On Mon, Nov 19, 2007 at 11:35:02AM +0000, Martin Nilsson (Opera Mini - AFK!) @ Pike (-) developers forum wrote:
zero_type(({ UNDEFINED })[0]); // this is 1 array a = ({ UNDEFINED }); zero_type(a[0]); // this is 0
Well, it's not really an interesting case, because when you try to index something that has no index in an array you get an exception (like a[1] in this case).
since indexing here gives an exception then there is no harm to return UNDEFINED otherwise.
i am partly confused about the difference in the above results though.
greetings, martin.
Guess I was a bit tired when I wrote that.
The idea behind chaning the mapping case was to have a consistent behaviour between mappings and objects. With virtually no time spent considering the issue I see no reason to disallow subtypes in array entries either.

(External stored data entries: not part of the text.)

/-! ### The time service (chapter 5) -/

/-- A leap event (R115): LEAP_AT, the offsets before and after, whether PTP armed it, whether LEAP_AT has passed. -/
structure Leap where
  at_ : Nat
  old : Int
  new : Int
  byPtp : Bool
  stepped : Bool
  deriving DecidableEq, Repr

/-- A PTP port identity: clock identity and port number. -/
structure PtpId where
  clock : Nat
  port : Nat
  deriving DecidableEq, Repr

/-- The data set an Announce carries (R122, R124), its bound TLV (R125) among it. -/
structure PtpData where
  sender : PtpId
  prio1 : Nat
  cls : Nat
  acc : Nat
  var : Nat
  prio2 : Nat
  gm : Nat
  steps : Nat
  utc : Int
  utcValid : Bool
  leap61 : Bool
  leap59 : Bool
  timeSource : Nat
  bound : Option Nat
  deriving DecidableEq, Repr

/-- A foreign master: its newest data set, when its last two Announces came (cycles). -/
structure Foreign where
  data : PtpData
  last : Nat
  before : Option Nat
  deriving DecidableEq, Repr

/-- A PTP port beyond its registers: foreign masters, the selected master, offset and path-delay samples (2⁻¹⁶ ns, newest
last), Syncs and Delay_Resps since the filter was cleared, a two-step Sync that waits (sequenceId, ingress, correction), the last
Sync's difference, the last Delay_Req (sequenceId, egress), the next sequenceIds, and how many Pdelay messages, management messages
and messages that failed Annex P were discarded (R119, R122). -/
structure PtpPort where
  foreigns : List Foreign := []
  master : Option PtpData := none
  offsets : List Int := []
  delays : List Int := []
  syncs : Nat := 0
  resps : Nat := 0
  waiting : Option (Nat × Tai × Int) := none
  syncDiff : Option Int := none
  req : Option (Nat × Tai) := none
  annSeq : Nat := 0
  syncSeq : Nat := 0
  reqSeq : Nat := 0
  pdelays : Nat := 0
  managements : Nat := 0
  unauthentic : Nat := 0
  deriving DecidableEq, Repr

/-- An entry of the time-client table (R140), its CRC apart, which Client.bytes computes. -/
structure Client where
  key : List Byte := []
  seen : Nat := 0
  tokens : Nat := 0
  count : Nat := 0
  kissed : Option Nat := none
  nts : Bool := false
  overflow : Bool := false
  deriving DecidableEq, Repr

/-- The time service: the armed leap, one whose second is passing while another is armed, the last one done, a PTP update of the offset that waits for the loop tick (R114), the
sums of ADV to HOLD that stand in registers of REF, the PTP ports and the series they sent (launch, port, the bytes a digest
covers), the client table by set and way, the overflow bucket, the present tick and what it served and kissed (half units of
R142), the reference identifier and time that NTP shows, what the partner says of its source, GPIO captures, and the NTS row that
issued before the present one (R137). -/
structure TimSt where
  leap : Option Leap := none
  passing : Option Leap := none
  lastLeap : Option Leap := none
  utcNext : Option Int := none
  ports : Tbl PtpPort := []
  series : List (Tai × Nat × List Byte) := []
  clients : Tbl Client := []
  overflow : Client := { overflow := true }
  tick : Nat := 0
  served : Nat := 0
  kisses : Nat := 0
  refId : List Byte := []
  refTime : Tai := ⟨0, 0, 0⟩
  partnerSource : Nat := 0xA0
  capSeq : Nat := 0
  captured : Tbl Nat := []
  prevIssuer : Option Nat := none
  deriving DecidableEq, Repr

/-! ### Network ports (chapter 7) -/

/-- A stored frame: its queue (port × 16 + queue) and its buffers in order. -/
structure RxChain where
  queue : Nat
  bufs : List Nat
  deriving DecidableEq, Repr

/-- A frame that waits to be sent: its class, the host's buffer it came from, what leaves the port. -/
structure TxFrame where
  cls : Nat
  buffer : Option Nat
  out : Out
  deriving DecidableEq, Repr

/-- A launch-timed media packet that waits: its launch instant, its context and copy, the frame. -/
structure MediaTx where
  launch : Tai
  ctx : Nat
  copyB : Bool
  frame : List Byte
  deriving DecidableEq, Repr

/-- A port beyond its registers: frames and media that wait, a pause (its start in cycles and its length in 1/100 cycle, and since
when the transmitter is stopped, but for what TX_PAUSED_US has counted, with the cycles that an earlier stop left over), the resolved neighbours, the echoes answered in the present second, whether an IGMPv2 querier
is heard. -/
structure NetPortSt where
  txq : List TxFrame := []
  media : List MediaTx := []
  pause : Option (Nat × Nat) := none
  pausedAt : Nat := 0
  pausedRest : Nat := 0
  neighbours : List (Nat × Nat) := []
  echoSec : Nat := 0
  echoes : Nat := 0
  igmpV2 : Bool := false
  deriving DecidableEq, Repr

/-- The network block: its ports (4 is MGT), each queue's free buffers where they are not all free, the chains held for the host by
first buffer, the transmit buffers the host holds, when each relay began to settle, whether the MDIO frame in progress reads, and the request
that waits for it (origin, sequence, journal number). -/
structure NetSt where
  ports : Tbl NetPortSt := []
  free : Tbl (List Nat) := []
  chains : Tbl RxChain := []
  txAlloc : List Nat := []
  settle : Tbl Nat := []
  mdioRead : Bool := false
  mdioReply : Option (Nat × Nat × Nat) := none
  deriving DecidableEq, Repr

/-! ### Streams (chapter 8) -/

/-- A stream context beyond its registers (R193 to R206): a start or stop that waits for a frame boundary, the frames left of a
receive stop's fade, the two rings by slot with the position each sample belongs to, each copy's last sequence number and when it
last had a valid packet (cycles), the last 32 values presented (newest first), the highest position presented, the samples that
wait to be sent by index, the first index of the next packet, the last index taken and the index at which a stop ends, the slice that
serves it when it is not its own, whether a start was asked for while it stops, the index to which a forward jump last went (R195). -/
structure CtxSt where
  starting : Bool := false
  stopReq : Bool := false
  fading : Option Nat := none
  ringA : Tbl (Nat × List Int) := []
  ringB : Tbl (Nat × List Int) := []
  seqA : Option Nat := none
  seqB : Option Nat := none
  latchedA : Bool := false
  latchedB : Bool := false
  heardA : Option Nat := none
  heardB : Option Nat := none
  hist : List (List Int) := []
  presented : Option Nat := none
  tx : Tbl (List Int) := []
  nextK : Nat := 0
  top : Option Nat := none
  endK : Option Nat := none
  place : Option Nat := none
  restart : Bool := false
  jumpTo : Nat := 0
  deriving DecidableEq, Repr

/-- What the digests of R310 fold: the words presented to DOUT by port and position, and the packets built by the millisecond of
their launch and their context. -/
structure DigestSt where
  audio : List (Nat × Nat × List Nat) := []
  packets : List (Nat × Nat × List Byte) := []
  deriving DecidableEq, Repr

/-! ### Audio ports (chapter 9) -/

/-- A position of a port's ring (R219): the layout epoch, whether it carries no data, one 32-bit word per channel. -/
structure RingEntry where
  epoch : Nat
  missing : Bool
  words : List Nat
  deriving DecidableEq, Repr

/-- A layout of one direction: its mask and its base. -/
structure Layout where
  mask : Nat
  base : Nat
  deriving DecidableEq, Repr

/-- One direction of a port: the ring by position, the gain state (LSB 1/256), the fills sampled in this audio block and how
many, the layouts by epoch, the position from which a slot's channel ramps in, whether a layout waits for the next port frame. -/
structure PortDir where
  ring : Tbl RingEntry := []
  g : Nat := 256
  fillSum : Nat := 0
  fillCount : Nat := 0
  layouts : Tbl Layout := []
  ramps : Tbl Nat := []
  relayout : Bool := false
  deriving DecidableEq, Repr

/-- A port beyond its registers (R215 to R235): consecutive valid and invalid frames, the number of the port frame in progress
and of the AES3 transmitter's, starts and stops that wait for a frame boundary, the first position carried in each direction, the
position a stop names, frames played since the stop, whether DOUT releases with no zero period, each direction, the next position
to be written and to be gathered, port frames a receive slip still discards, a transmit slip's first frame and whether it inserts,
when the last slip was and since when TRIM is clamped, C bits of the block received and frames since B, the highest position played,
values that wait for a block boundary, on a standby the anchor the active told (its frame and that frame's edge), and whether a setting
of TAI makes the port anchor afresh (1 from the next block boundary, 2 at the next edge), and when the last FS edge came (cycles),
until the clock is declared lost. -/
structure PortSt where
  valid : Nat := 0
  invalid : Nat := 0
  frame : Option Nat := none
  txFrame : Option Nat := none
  startReq : Bool := false
  stopReq : Bool := false
  start : Option Nat := none
  txStart : Option Nat := none
  stop : Option Nat := none
  stopFrames : Nat := 0
  release : Bool := false
  rx : PortDir := {}
  tx : PortDir := {}
  rxNext : Option Nat := none
  gathered : Option Nat := none
  discard : Nat := 0
  slip : Option (Nat × Bool) := none
  lastSlip : Option Nat := none
  clampSince : Option Nat := none
  csBits : List Bool := []
  sinceB : Option Nat := none
  played : Option Nat := none
  pend : Tbl Nat := []
  told : Option (Nat × Tai) := none
  afresh : Nat := 0
  edge : Option Nat := none
  deriving DecidableEq, Repr

/-! ### Matrix, zones (chapter 10) -/

/-- A crosspoint that is not IDLE (R245): its gain at the ramp's boundary and its target in 43 fraction bits, the ramp's steps
and those taken, whether it ends IDLE, whether the ramp waits for the next frame boundary; the slice it is placed on when that is
not its own. -/
structure XpSt where
  from43 : Int
  to43 : Int
  steps : Nat
  done : Nat
  release : Bool := false
  place : Option Nat := none
  deriving DecidableEq, Repr

/-- A zone's delay line and claims (R249, R253): the delay in force, the boundary at which it changes (none: the next), the gain
after a change, the values held by position (none: lost), the last 32 values presented, each level's claim end (the position). -/
structure ZoneSt where
  delay : Nat := 0
  change : Option Nat := none
  g : Nat := 256
  line : Tbl (Option Int) := []
  hist : List Int := []
  ended : Tbl Nat := []
  deriving DecidableEq, Repr

/-- One frame's values on the sample exchange: zone outputs after the pilot, by zone. -/
abbrev Frame := Tbl Int

/-- The mix (R19, R240 to R254): rows that are not IDLE, rows that found no position, the zones with state beyond their registers,
the outputs of the last two gathers, the index of the last frame boundary, the gain
(1/256) at which the outputs enter and leave service (R41, R55, R59), and the last strobe's statuses by row and, from 32768 on, zone
(R268). -/
structure MtxSt where
  xps : Tbl XpSt := []
  unplaced : List Nat := []
  zones : Tbl ZoneSt := []
  pipe1 : Frame := []
  pipe2 : Frame := []
  last : Option Nat := none
  outGain : Nat := 0
  results : Tbl Nat := []
  deriving DecidableEq, Repr

/-! ### Library, voices, tones, recorder (chapter 10) -/

/-- What a voice plays: a message, or a recorder channel from a mark's position. -/
inductive VoiceSource where
  | message (id : Nat)
  | rewind (position channel length : Nat)
  deriving DecidableEq, Repr

/-- A play that waits for its boundary (R260): what it plays, its voice, level, zone set and class, who asked (1 the Almanac,
2 LIB_CMD, 3 a Lantern trigger, 4 a session), the earliest instant (cycles), the mark of a rewind, the request that waits for its
outcome (origin, sequence, journal number). -/
structure Play where
  source : VoiceSource
  voice : Nat
  level : Nat
  zoneSet : Nat
  classS : Bool
  origin : Nat
  due : Nat
  mark : Option Nat := none
  reply : Option (Nat × Nat × Nat) := none
  deriving DecidableEq, Repr

/-- A voice that is not IDLE (R261): what it plays, level, the set and its zones as latched, class, its start position, samples
played, the samples left of a fade with its reason code, the play that follows a pre-emption. -/
structure Voice where
  source : VoiceSource
  level : Nat
  zoneSet : Nat
  zones : List Nat
  classS : Bool
  start : Nat
  pos : Nat
  fade : Option (Nat × Nat) := none
  next : Option Play := none
  deriving DecidableEq, Repr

Oh, and the setter/getter syntax is `foo=(), not `=foo().
On Mon, Nov 19, 2007 at 04:50:02PM +0000, Martin Nilsson (Opera Mini - AFK!) @ Pike (-) developers forum wrote:
Oh, and the setter/getter syntax is `foo=(), not `=foo().
wasn't there a suggestion to change that from `foo=() to `=foo()?
I don't remember that. There was a suggestion (now implemented) to change from `->foo=() to `foo=().
One other thing to tag on to the end of the UNDEFINED discussion was the idea that we should add undefinedp() or similar, as zero_type can be tough to get comfortable with.
Bill
I've already implemented undefinedp() and destructedp(), but I feel they are a bit clumsy to write. Perhaps remove the "p"?
Another option would be "is_undefined()" and "is_destructed()", as we already have e.g. has_index(). OTOH, the "p" notation is already used for other type testing functions.
or reversing it? definedp() is_defined()
maybe even valuep() or typep() like is it a string, here asking is it any value or type at all.
greetings, martin.
We should probably stop with the "p"-ing already. It doesn't make any sense unless you are familiar with the concept from another programming language.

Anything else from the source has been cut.